ACTION ITEM >>
Copy the lines of the entries exactly, from the opening one to the one holding "((n.toNat = 0", and leave out everything after.

DATASET EXCERPTS >>
-- Opening Marker --
/-- R91: ALERTS refuses a count outside 1..8 with BADARG, and otherwise removes the oldest entries, as many as asked for and held, and
answers with their number and the entries, oldest first, whether or not a reply is owed; no record changes. -/
def Obligations.AlertsRemovesOldest : Prop :=
  ∀ (s : State) (n : Byte) (reply : Bool), s.Ready .alerts ⟨0x25, [n]⟩ reply →
    (let m : Message := ⟨0x25, [n]⟩
     ((n.toNat = 0 ∨ 8 < n.toNat) → exec .alerts s = .next (s.answered m reply .badArg []))
     ∧ (1 ≤ n.toNat → n.toNat ≤ 8 → ∃ out kept : List AlertEntry, s.alerts = out ++ kept
         ∧ out.length = min n.toNat s.alerts.length
         ∧ exec .alerts s = .next (({ s with alerts := kept } : State).answered m reply .ok
             (BitVec.ofNat 8 out.length :: out.flatMap (fun e =>
               bytes16 e.slot ++ bytes24 e.instrument ++ [BitVec.ofNat 8 e.kind.number, BitVec.ofNat 8 e.band.number]
                 ++ bytesS32 e.value)))))

/-- Band evaluation sets the band state and the alert flag; a rise of the condition is a crossing, which starts an ALERT highlight of Fa
frames and enters the slot in the alert list, in place, after the newest, or lost with ALERT_LOST (R86, R87, R88, R90). -/
def Obligations.BandEvaluationAndCrossing : Prop :=
  ∀ (s : State) (k : Nat),
    (let r := s.slot k
     let t := s.evaluateBand k
     t.slot k = r.evaluated s.agu.alertFrames
     ∧ (∀ j, j ≠ k → t.slot j = s.slot j)
     ∧ t = { s with
         ftb := { s.ftb with slots := t.ftb.slots }
         alerts := if r.crosses then entered s.alerts (crossingEntry k r) else s.alerts
         stu := { s.stu with
           sticky := s.stu.sticky ||| (if r.crosses ∧ lost s.alerts (crossingEntry k r) then 0x40 else 0) } })

/-- The records made due join the field queue as one group, in ascending slot order, each once: a queued one keeps its place, a LIVE one
of a FROZEN panel has its due flag set, any other goes to the tail (R140, R141). -/
def Obligations.DueRecordsJoinAsGroup : Prop :=
  ∀ (s : State) (due : List Nat),
    (let t := s.joinGroup due
     (∀ k, t.slot k = if k ∈ due then s.madeDue k (s.slot k) else s.slot k)
     ∧ t = { s with ftb := { s.ftb with slots := t.ftb.slots }, ptr := { s.ptr with queue := s.queueWith due } }
     ∧ (ascending due).Pairwise (· < ·) ∧ ∀ k, k ∈ ascending due ↔ k ∈ due ∧ k < 1024)
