/-- The panel's entry at its new place, and its records still at their old anchors (R120). -/
theorem State.PlacesSound.setPanel (places : s.PlacesSound []) (inRange : s.InRange) {p : Nat} {e : Panel} (page row col : Nat)
    (hpanel : s.panel p = some e) :
    (s.setPanel p (some { e with page := page, row := row, col := col })).PlacesSound (s.panelRecords p) where
  owner := places.owner
  full k live _ := places.full k live (by simp)
  anchored k x live hk hx := by
    have live : s.isLive k = true := live
    have hother : (s.slot k).panel ≠ p := fun heq => hk (List.mem_filter.2
      ⟨List.mem_range.2 (inRange.lt_of_not_free (State.not_free_of_live live)), by simp [live, heq]⟩)
    exact places.anchored k x live (by simp) (((State.panel_setPanel ..).trans (if_neg hother)).symm.trans hx)
  inPanel k x live hx := by
    have entry := State.panel_setPanel s p (some { e with page := page, row := row, col := col }) (s.slot k).panel
    have hx : (s.setPanel p (some { e with page := page, row := row, col := col })).panel (s.slot k).panel = some x := hx
    rw [entry] at hx
    split at hx
    · next hp =>
      rw [← Option.some.inj hx]
      exact places.inPanel k e live (hp ▸ hpanel)
    · exact places.inPanel k x live hx
  inPage := places.inPage
  apart := places.apart
  clearing := places.clearing

theorem State.PlacesSound.panelMove (places : s.PlacesSound []) (inRange : s.InRange) (queue : s.QueueSound) (m : Message)
    {p page row col : Nat} {e : Panel} (hpanel : s.panel p = some e) (hfrozen : e.frozen = true) (hpage : page ≤ 3)
    (hrow : row + e.height ≤ 50) (hcol : col + e.width ≤ 132)
    (hground : ∀ k ∈ s.panelRecords p, ∀ c ∈ (s.slot k).spanAt page row col, s.claimedElsewhere p c = false) :
    (panelMove m p e page row col s).ClaimsSound := by
  have inside := inRange.rectangles p e hpanel
  have record {k : Nat} (hk : k ∈ s.panelRecords p) : s.isLive k = true ∧ (s.slot k).panel = p := by
    simpa using (List.mem_filter.1 hk).2
  refine moveNext_claimsSound m s.cleared (places.setPanel inRange page row col hpanel) {
    nodup := s.panelRecords_nodup p
    panel := (State.panel_setPanel ..).trans (if_pos rfl)
    frozen := hfrozen
    live := fun k hk => (record hk).1
    housed := fun k hk => (record hk).2
    unclaimed := hground
    inside := ⟨hpage, ⟨inside.height.1, hrow⟩, inside.width.1, hcol⟩
    job := fun k ws hjob => ?_ }
  have hstate := (queue.clearing k ws (Painter.clearJob_eq_some.1 hjob)).1
  refine Bool.eq_false_iff.2 fun hlive => ?_
  rw [(s.isLive_iff k).1 hlive] at hstate
  cases hstate

theorem State.Sound.execPanelMove (h : s.Sound) : Step.Leads State.ClaimsSound (exec .panelMove s) := by
  refine h.command_claimsSound (c := .panelMove) fun m reply places => ?_
  have places : (s.taken reply).PlacesSound [] := { places with }
  rw [show Command.panelMove.body m (s.taken reply) = panelMoveBody m (s.taken reply) from rfl]
  rcases panelMoveBody_cases m (s.taken reply) with ⟨r, hbody⟩ |
    ⟨p, e, page, row, col, hpanel, hfrozen, hpage, hrow, hcol, hground, hbody⟩
  · rw [hbody]
    trivial
  · rw [hbody]
    exact places.panelMove { h.inRange with } { h.queue with } m hpanel hfrozen hpage hrow hcol hground

end

/-! ## Grants that release a claim (R121, R150) -/

/-- A granted blank of slot `k`: carried out and its claim released while the cell names the slot, and the requester marked. -/
def State.released (s : State) (k : Nat) (w : CellWrite) (q : Requester) : State := (s.clearWrite k w).setMark q

section
variable {s : State} {k : Nat} {w : CellWrite} {q : Requester}

theorem State.vacate_eq : (s.vacate k w).setMark q = s.released k w q := rfl

theorem State.released_claim (c : Nat) :
    (s.released k w q).claim c = if c = w.cell ∧ s.claim c = some k then none else s.claim c := by
  unfold State.released State.clearWrite
  split
  · next hk =>
    refine ((s.writeCell w).claim_setClaim w.cell none c).trans ?_
    by_cases hc : c = w.cell
    · rw [if_pos hc, if_pos ⟨hc, hc ▸ hk⟩]
    · exact (if_neg hc).trans (if_neg fun h => hc h.1).symm
  · next hk =>
    rw [if_neg (by rintro ⟨rfl, hc⟩; exact hk hc)]
    rfl

theorem State.released_frame : (s.released k w q).ftb.slots = s.ftb.slots ∧ (s.released k w q).panels = s.panels
    ∧ (s.released k w q).ptr = s.ptr ∧ (s.released k w q).mdc = s.mdc := by
  unfold State.released State.clearWrite
  split <;> exact ⟨rfl, rfl, rfl, rfl⟩

/-- The cells still to be blanked for the slot are those of the writes after the granted one. -/
theorem State.mem_of_released {ws : List CellWrite} (hs : ∀ c, s.claim c = some k → c ∈ (w :: ws).map CellWrite.cell) {c : Nat}
    (hc : (s.released k w q).claim c = some k) : c ∈ ws.map CellWrite.cell := by
  rw [State.released_claim] at hc
  split at hc
  · cases hc
  · next hkept =>
    exact (List.mem_cons.1 (hs c hc)).resolve_left fun heq => hkept ⟨heq, hc⟩
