/-- MOD (R346). -/
def modRows : List RegRow :=
  [ rRW 0x080 0xFF, rRO 0x084, rC 0x088 0x3F, rRW 0x08C 0xFF 0x1, rWO 0x090 0x1, rRW 0x094 full, rRW 0x098 full,
    rRW 0x09C 0x1FFF, rRO 0x0A0, rRO 0x0A4, rRO 0x0A8 ]
/-- PROT (R340, R386). -/
def protRows : List RegRow :=
  [ rS 0x080 0x1, rRO 0x084, rC 0x088 0x1, rRW 0x08C 0x77 0x22, rRW 0x090 0x1FF 0x2F, rRW 0x094 0x1FF 0xF,
    rRW 0x098 0xFFFFFF, { off := 0x09C, rw := 0x4000FFFF, wo := 0x80000000 }, rRW 0x0A0 0x1 0x1, rRW 0x0A4 0xFF,
    rRO 0x0A8 ]
/-- INTC (R361–R365). -/
def intcRows : List RegRow :=
  [ rRO 0x080 8, rS 0x0A0 full 8, rC 0x0C0 full 8, rRO 0x0E0 8, rS 0x100 full 8, rC 0x120 full 8,
    rRW 0x140 full 0 8, rRO 0x160 2 0x3FF, rRW 0x168 0xF 0 2, rWO 0x170 0x1, rRO 0x174, rRW 0x400 0x1F 0 256 ]
/-- FLTM (R322). -/
def fltmRows : List RegRow :=
  [ rRW 0x080 0xFF, rRO 0x084, rC 0x088 0x7F, rWO 0x08C 0x1, rRO 0x090, rCnt 0x094, rCnt 0x098, rRO 0x09C 2,
    rRO 0x0A4, rRO 0x100 128 ]
/-- TOLL (R366). -/
def tollRows : List RegRow :=
  [ rRW 0x080 0xFFFF 0x280A 5, rRW 0x094 0xFFFFFF 0x142828, rRW 0x098 0xFF 0x4, rRO 0x09C, rC 0x0A0 0xF,
    rCnt 0x200 15, rCnt 0x240 15, rCnt 0x280 15, rCnt 0x2C0 15, rCnt 0x300 15 ]
/-- LAC (R57). -/
def lacRows : List RegRow :=
  [ rRW 0x080 0x0FFF0F73 0x0A280000, rRO 0x084, rC 0x088 0x1FF, rRO 0x08C, rRO 0x090, rRO 0x094, rRO 0x098, rRO 0x09C,
    rCnt 0x0A0, rCnt 0x0A4, rRW 0x0A8 0xFFFF 0xA, rRW 0x0AC full, rRO 0x0B0 ]
/-- AET (R53): entry words 0 and 1 of 256 entries. -/
def aetRows : List RegRow :=
  [ rC 0x080 full 8, rRW 0x800 full 0x40000000 256 8, rRW 0x804 0xFFFFFF 0 256 8 ]
/-- SCAN (R86). -/
def scanRows : List RegRow :=
  [ rRW 0x080 0x7FFF7F 0x3013, rRW 0x084 0xFFFFFF 0x2000, rRW 0x088 0x7FFFFF 0x1000, rWO 0x08C full, rRO 0x090,
    rC 0x094 0x1FF, rRO 0x098 6, { off := 0x0B0, rc := true }, rCnt 0x0B4 5 ]
/-- SCANDBG (R87). -/
def scandbgRows : List RegRow :=
  [ rWO 0x080 0x7, rRO 0x084, rC 0x088 0x7, rRO 0x08C, rRW 0x090 0xC0003FFF 0 8, rRW 0x0B0 0xFFFF, rRO 0x0B4 7 ]
/-- PGMX (R110). -/
def pgmxRows : List RegRow :=
  [ rRW 0x080 0x3F 0x1, rWO 0x084 full, rRO 0x088, rC 0x08C 0xF, rRW 0x090 full 0 2, rRW 0x098 0x1FFFFFF,
    rRW 0x09C full 0 2, rRO 0x0A4 4, rC 0x0B4 0xF, rRO 0x0B8 2 ]
/-- FORCE (R111). -/
def forceRows : List RegRow :=
  [ rRO 0x080, rC 0x084 0x7, rRO 0x088 8, rRW 0x800 0x8003FFFF 0 256 8, rRW 0x804 full 0 256 8 ]
/-- LOOP (R131). -/
def loopRows : List RegRow :=
  [ rRO 0x080, rC 0x084 0x7F, rRO 0x088, rCnt 0x08C 2, rRO 0x0A0 8, rRO 0x0C0 8 ]
/-- LOOPBANK1–8 (R132): 32 loop records of 128 B, no page header. -/
def loopbankRows : List RegRow :=
  [ rRW 0x00 0x80001F3F 0x1000 32 128, rRW 0x04 0x7FF 0 32 128, rRW 0x08 0xFFFFFF 0 32 128,
    rRW 0x0C 0xFFFFFF 0xA0 32 128, rRW 0x10 0xF007FFFF 0 32 128, rRW 0x14 0xF007FFFF 0 32 128,
    rRW 0x18 0xF007FFFF 0 32 128, rRW 0x1C 0xF007FFFF 0 32 128, rRW 0x20 0xF007FFFF 0 32 128,
    rRW 0x24 full 0 32 128, rRW 0x28 full 0 32 128, rRW 0x2C full 0 32 128, rRW 0x30 full 0 32 128,
    rRW 0x34 full 0 32 128, rRW 0x38 full 0 32 128, rRW 0x3C full 0x10000 32 128, rRW 0x40 full 0 32 128,
    rRW 0x44 full 0 32 128, rRW 0x48 full 0 32 128, rRW 0x4C full 0 32 128, rRW 0x50 full 0x640000 32 128,
    rRW 0x54 full 0 32 128, rRW 0x58 full 0x40000000 32 128, rRW 0x5C full 0 32 128, rRW 0x60 full 0 32 128,
    rRW 0x64 full 0 32 128, rRW 0x68 full 0 32 128, rRW 0x6C full 0 32 128,
    { off := 0x70, n := 32, stride := 128 }, { off := 0x74, n := 32, stride := 128 },
    { off := 0x78, n := 32, stride := 128, w1c := 0x1FF }, { off := 0x7C, n := 32, stride := 128 } ]
/-- WGH (R160). -/
def wghRows : List RegRow :=
  [ rRO 0x080, rC 0x084 0xFF, rRO 0x088 4, rCnt 0x098 2, rRO 0x0A0 3 ]
/-- A channel record word of WGHCH, by its offset in the record. -/
def chRow (off mask rst : Nat) (n : Nat) (first : Nat) : RegRow :=
  { off := 0x100 + 0x100 * first + off, n, stride := 0x100, rw := mask, rst }
/-- WGHCH (R160): page 0x29 holds channels 1–8, the first six of them voltage channels. -/
def wghchRows (page : Nat) : List RegRow :=
  (if page = 0x29 then
     [ chRow 0x00 0x1F 0x9 6 0, chRow 0x00 0x1F 0xA 2 6, chRow 0x18 0 0 6 0, chRow 0x18 0 1 2 6 ]
   else [ chRow 0x00 0x1F 0xA 8 0, chRow 0x18 0 1 8 0 ]) ++
  [ chRow 0x04 full 0x3F800000 8 0, chRow 0x08 full 0x43660000 8 0, chRow 0x0C full 0x40000000 8 0,
    chRow 0x10 full 0x40000000 8 0, chRow 0x14 full 0 8 0,
    { off := 0x11C, n := 8, stride := 0x100, stat := true }, { off := 0x120, n := 8, stride := 0x100, stat := true },
    chRow 0x24 0 0 8 0, chRow 0x28 0 0 8 0, chRow 0x2C 0 0 8 0, chRow 0x30 0 0 8 0, chRow 0x34 0 0 8 0 ]
/-- WGHCIR (R160): 18 circuit records. -/
def wghcirRows : List RegRow :=
  { off := 0x100, n := 18, stride := 0x80, rw := 0x7FFFFFFF } ::
  ((List.range 16).map fun j => { off := 0x104 + 4 * j, n := 18, stride := 0x80 })
/-- WGHEN (R160). -/
def wghenRows : List RegRow :=
  [ rWO 0x080 full, rRO 0x084, rRW 0x088 0x7 0x2, rRO 0x08C 3, rRO 0x100 756, rRO 0xCD0 72 ]
/-- WGHPQ (R160). -/
def wghpqRows : List RegRow :=
  [ rRW 0x080 full 0x02056E5A, rRW 0x084 0x1FFF 0x2, rRO 0x088 3, rRO 0x200 128, rRO 0x800 512 ]
/-- FACT (R186). -/
def factRows : List RegRow :=
  [ rRW 0x080 0xFF01 0x1901, rRO 0x084 1 0x400000, rC 0x088 0xFF, rRW 0x08C 0xFFFF 0x2EE, rRW 0x090 0xFFF00000,
    rRW 0x094 full, rRO 0x098, rRW 0x09C 0x1, rRO 0x0A0, rCnt 0x0A4 5, rRO 0x100 16 ]
/-- FACTQ (R187): two queues. -/
def factqRows : List RegRow :=
  [ rRW 0x080 0xFFFFFF80 0 2 0x40, rRW 0x084 full 0 2 0x40, rRW 0x088 0xF 0x4 2 0x40, rRW 0x08C 0xFF 0 2 0x40,
    { off := 0x090, n := 2, stride := 0x40 }, rRW 0x094 0xFFFFFFC0 0 2 0x40, rRW 0x098 full 0 2 0x40,
    rRW 0x09C 0xFF 0 2 0x40, { off := 0x0A0, n := 2, stride := 0x40 }, { off := 0x0A4, n := 2, stride := 0x40 },
    rC 0x100 0x1F ]
/-- PTS (R207). -/
def ptsRows : List RegRow :=
  [ rRO 0x080, rC 0x084 0xF, rRW 0x088 0xFFFF, rRW 0x08C 0x37FF, rRW 0x090 full, rRW 0x094 full, rCnt 0x098 2,
    rRO 0x0A0, rCnt 0x0A4, rRO 0x0A8 ]
/-- TEN (R198). -/
def tenRows : List RegRow :=
  [ rC 0x080 0x3, rRW 0x084 0xFF, rRO 0x088, rCnt 0x08C, rRW 0x800 0xBF0FFFFF 0xBF001800,
    rRW 0x804 0x1FFFFFFF 0x01000000, rRW 0x808 0xBF0FFFFF 0x87001008 255 8, rRW 0x80C 0x1FFFFFFF 0x08000000 255 8 ]
/-- DAYB (R207). -/
def daybRows : List RegRow :=
  [ rRO 0x080 1 0x4000, rC 0x084 0x1F, rRW 0x088 0x7FFF 0x2000, rRO 0x08C 2, rRW 0x094 full 0 2, rCnt 0x09C 2,
    rRO 0x0A4 ]
/-- ETHn (R239, R222). -/
def ethRows : List RegRow :=
  [ rRW 0x080 0x3FFF003F 0x05EE0008, rRO 0x084, rC 0x088 0x1FF, rRW 0x08C full, rRW 0x090 0xFFFF, rRW 0x094 full 0 5,
    rRW 0x0A8 0xFFFFFF 0x00801030, rRW 0x0AC full 0x1432FFFF, rRW 0x0B0 0x3F 0x1, rC 0x0B4 full, rC 0x0B8 0x1FF,
    rRW 0x0C0 0xFFFFFFE0, rRW 0x0C4 full, rRW 0x0C8 0xF 0x6, rRW 0x0CC 0xFFF, rRO 0x0D0, rRW 0x0D4 0xFFFFFFE0,
    rRW 0x0D8 full, rRW 0x0DC 0xF 0x6, rRW 0x0E0 0xFFF, rRO 0x0E4, rCnt 0x200 46 ]
/-- OPX (R239). -/
def opxRows : List RegRow :=
  [ rRW 0x080 0x3FFFF 0x3C03A, rRO 0x084, rC 0x088 0xFF, rRW 0x08C 0xFFFFFF 0x32323C, rRW 0x090 0x1FFFFFF 0x320000,
    rRW 0x094 0xFFFF, rRW 0x098 0x7FF, rRO 0x09C 2, rWO 0x0A4 0x800007FF, rCnt 0x0A8 7 ]
/-- MBn (R264). -/
def mbRows : List RegRow :=
  [ rRW 0x080 0x7F 0x8, rWO 0x084 full, rRO 0x088, rC 0x08C 0x1FFF, rRW 0x090 0x7F7FFFFF 0x1F1F7E00,
    rRW 0x094 0x0F0F1F1F 0x07071E00, rRO 0x098, rRW 0x09C 0x1FFFFF, rRW 0x0A0 0x3FFFFFFF 0x1, rRW 0x0A4 0x3FFFFFFF,
    rRW 0x0A8 0x1FFFFFFF, rRW 0x0AC 0xF, rRW 0x0B0 full 0 4, rCnt 0x0C0 8, rRW 0x0E0 0x3F, rRW 0x0E4 0x1F,
    rRW 0x0E8 full 0 2, rRW 0x0F0 0xF 0x4, rRW 0x0F4 0x3FF, rRO 0x0F8, rRW 0x100 0x8001070F 0 8, rRO 0x120 40,
    rRW 0x200 0xBFFFFFFF 0 64 16, rRW 0x204 0x1FFFFFFF 0 64 16, rRW 0x208 0xF3 0 64 16,
    rRW 0x600 full 0 16 0x50, rRW 0x604 0xF 0 16 0x50, { off := 0x608, n := 16, stride := 0x50 },
    { off := 0x60C, n := 16, stride := 0x50 } ] ++
  ((List.range 16).map fun j => rRW (0x610 + 4 * j) full 0 16 0x50) ++
  [ { off := 0xB00, n := 16, stride := 0x50 },
    { off := 0xB04, n := 16, stride := 0x50, rw := 0xFFFF0000, w1c := 0x100 } ] ++
  ((List.range 18).map fun j => { off := 0xB08 + 4 * j, n := 16, stride := 0x50 })
/-- SFn (R264). -/
def sfRows : List RegRow :=
  [ rRW 0x080 0xFFFF 0x4D02, rRW 0x084 0xFFFFFF 0x100516, rRW 0x088 0xFFFFFF 0x40808, rRO 0x08C, rC 0x090 0x7F,
    rRW 0x094 full 0 2, rRW 0x09C 0xF, rRW 0x0A0 0xFFF, rRO 0x0A4, rRW 0x0A8 full 0 2, rRW 0x0B0 0xF, rRW 0x0B4 0xFFF,
    rRO 0x0B8, rCnt 0x0BC 4 ]
/-- FIO (R264). -/
def fioRows : List RegRow :=
  [ rRO 0x080, rC 0x084 0x7, rRO 0x088 3, rRW 0x094 0xFFFF, rRW 0x098 0xFF, rRW 0x09C 0xFFFF, rRW 0x0A0 0x3FF 0x32 16,
    rRW 0x0E0 full 0 8, rRO 0x100 24, rRO 0x160 16, rRO 0x1A0 16, rWO 0x1E0 0xFFFF, rCnt 0x1E4 ]
/-- SGN (R276). -/
def sgnRows : List RegRow :=
  [ rRW 0x080 0xFFFF1F 0xA1404, rRW 0x084 0x07FF07FF 0x05FF07FF, rRW 0x088 0x7F7F7F 0x0A3202, rRW 0x08C 0xFFF 0x400,
    rRW 0x090 0xFF7F 0x48, rRW 0x094 0xFFFF0000, rRW 0x098 full, rRW 0x09C 0xFFF00000, rRW 0x0A0 full, rRO 0x0A4,
    rWO 0x0A8 0x3, rRO 0x0AC, rC 0x0B0 0x3FF, rCnt 0x0B4 2, rRO 0x0BC 2 ]
/-- SGNRG (R276): 32 region records. -/
def sgnrgRows : List RegRow :=
  [ rRO 0x080, rC 0x084 full, rRW 0x100 0x07FF07FF 0 32 0x20, rRW 0x104 0x0FFF0FFF 0 32 0x20, rRW 0x108 full 0 32 0x20,
    rRW 0x10C full 0 32 0x20, rRW 0x110 0xFFFF 0x400 32 0x20, rRW 0x114 full 0 32 0x20,
    { off := 0x118, n := 32, stride := 0x20, rw := 0x3, wo := 0x4 }, { off := 0x11C, n := 32, stride := 0x20 } ]
/-- LOCK (R299). -/
def lockRows : List RegRow :=
  [ rRW 0x080 0xFFF03 0x3C03, rRO 0x084, rC 0x088 0x1F, rRW 0x08C 0x3F, rWO 0x090 0xF, rRW 0x094 0x3FFFFF0F, rRO 0x098,
    rRO 0x09C, rRO 0x0A0 2, rRW 0x0A8 full 0 2, rRW 0x0B0 0x1FF, rWO 0x0C0 full 8, rRO 0x0E0 8, rRO 0x100 64 ]
/-- WTCH (R299). -/
def wtchRows : List RegRow :=
  [ rRW 0x080 0x800003FF, rRW 0x084 0xFFFF 0x7DCE, rRO 0x088, rC 0x08C 0x3, rRO 0x090, rRO 0x100 64 ]
/-- CAL (R299). -/
def calRows : List RegRow :=
  [ rRW 0x080 0x3F, rRW 0x084 0x3F, rRW 0x088 0x1F, rRW 0x08C 0x7, rRW 0x090 0x1F 0x1, rRW 0x094 0xF 0x1,
    rRW 0x098 0xFFF 0x7D0, rRO 0x09C, rRO 0x0A0, rC 0x0A4 0x3F, rRW 0x0A8 0xFF, rRW 0x0B0 0x071F3F3F,
    rRW 0x0B4 0x0FFF0F1F, rRW 0x0B8 0x77F 0x7F, rRW 0x0BC 0x071F3F3F, rRW 0x0C0 0x0FFF0F1F, rRW 0x0C4 0x77F 0x7F ]
/-- BKP (R299). -/
def bkpRows : List RegRow :=
  [ rRO 0x080 1 0x5, rC 0x084 0x7, rWO 0x088 0x7, rRW 0x08C full, rRO 0x090 4, rRW 0x100 full 0 16 ]
/-- SCRV (R322). -/
def scrvRows : List RegRow :=
  [ rRW 0x080 0xFF 0xA, rWO 0x084 0x7, rRO 0x088, rC 0x08C 0x1F, rRO 0x090, rRO 0x094 1 0x800, rCnt 0x098 2,
    rRW 0x0A0 0x3F, rRW 0x0A4 0x8000FF1F, rRW 0x100 0xFFFFC 0 24 ]
/-- UPD (R386). -/
def updRows : List RegRow :=
  [ rRW 0x080 0xFFFF 0xA3C, rWO 0x084 0x7, rRO 0x088, rC 0x08C 0x1F, rRW 0x090 full 0 2, rRW 0x098 0x7FFFFFF,
    rRO 0x09C 7 ]
/-- HOSTP (R366). -/
def hostpRows : List RegRow :=
  [ rRW 0x080 0x7 0x2, rRO 0x084, rC 0x088 0x3F, rRO 0x08C 4, rRW 0x09C 0xFC000000, rRW 0x0A0 full,
    rRO 0x0A4, rCnt 0x0A8 3 ]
-- Closing Marker --
ANSWER TO THIS PROBLEM >>
/-- R91: ALERTS refuses a count outside 1..8 with BADARG, and otherwise removes the oldest entries, as many as asked for and held, and
answers with their number and the entries, oldest first, whether or not a reply is owed; no record changes. -/
def Obligations.AlertsRemovesOldest : Prop :=
  ∀ (s : State) (n : Byte) (reply : Bool), s.Ready .alerts ⟨0x25, [n]⟩ reply →
    (let m : Message := ⟨0x25, [n]⟩
     ((n.toNat = 0 ∨ 8 < n.toNat) → exec .alerts s = .next (s.answered m reply .badArg []))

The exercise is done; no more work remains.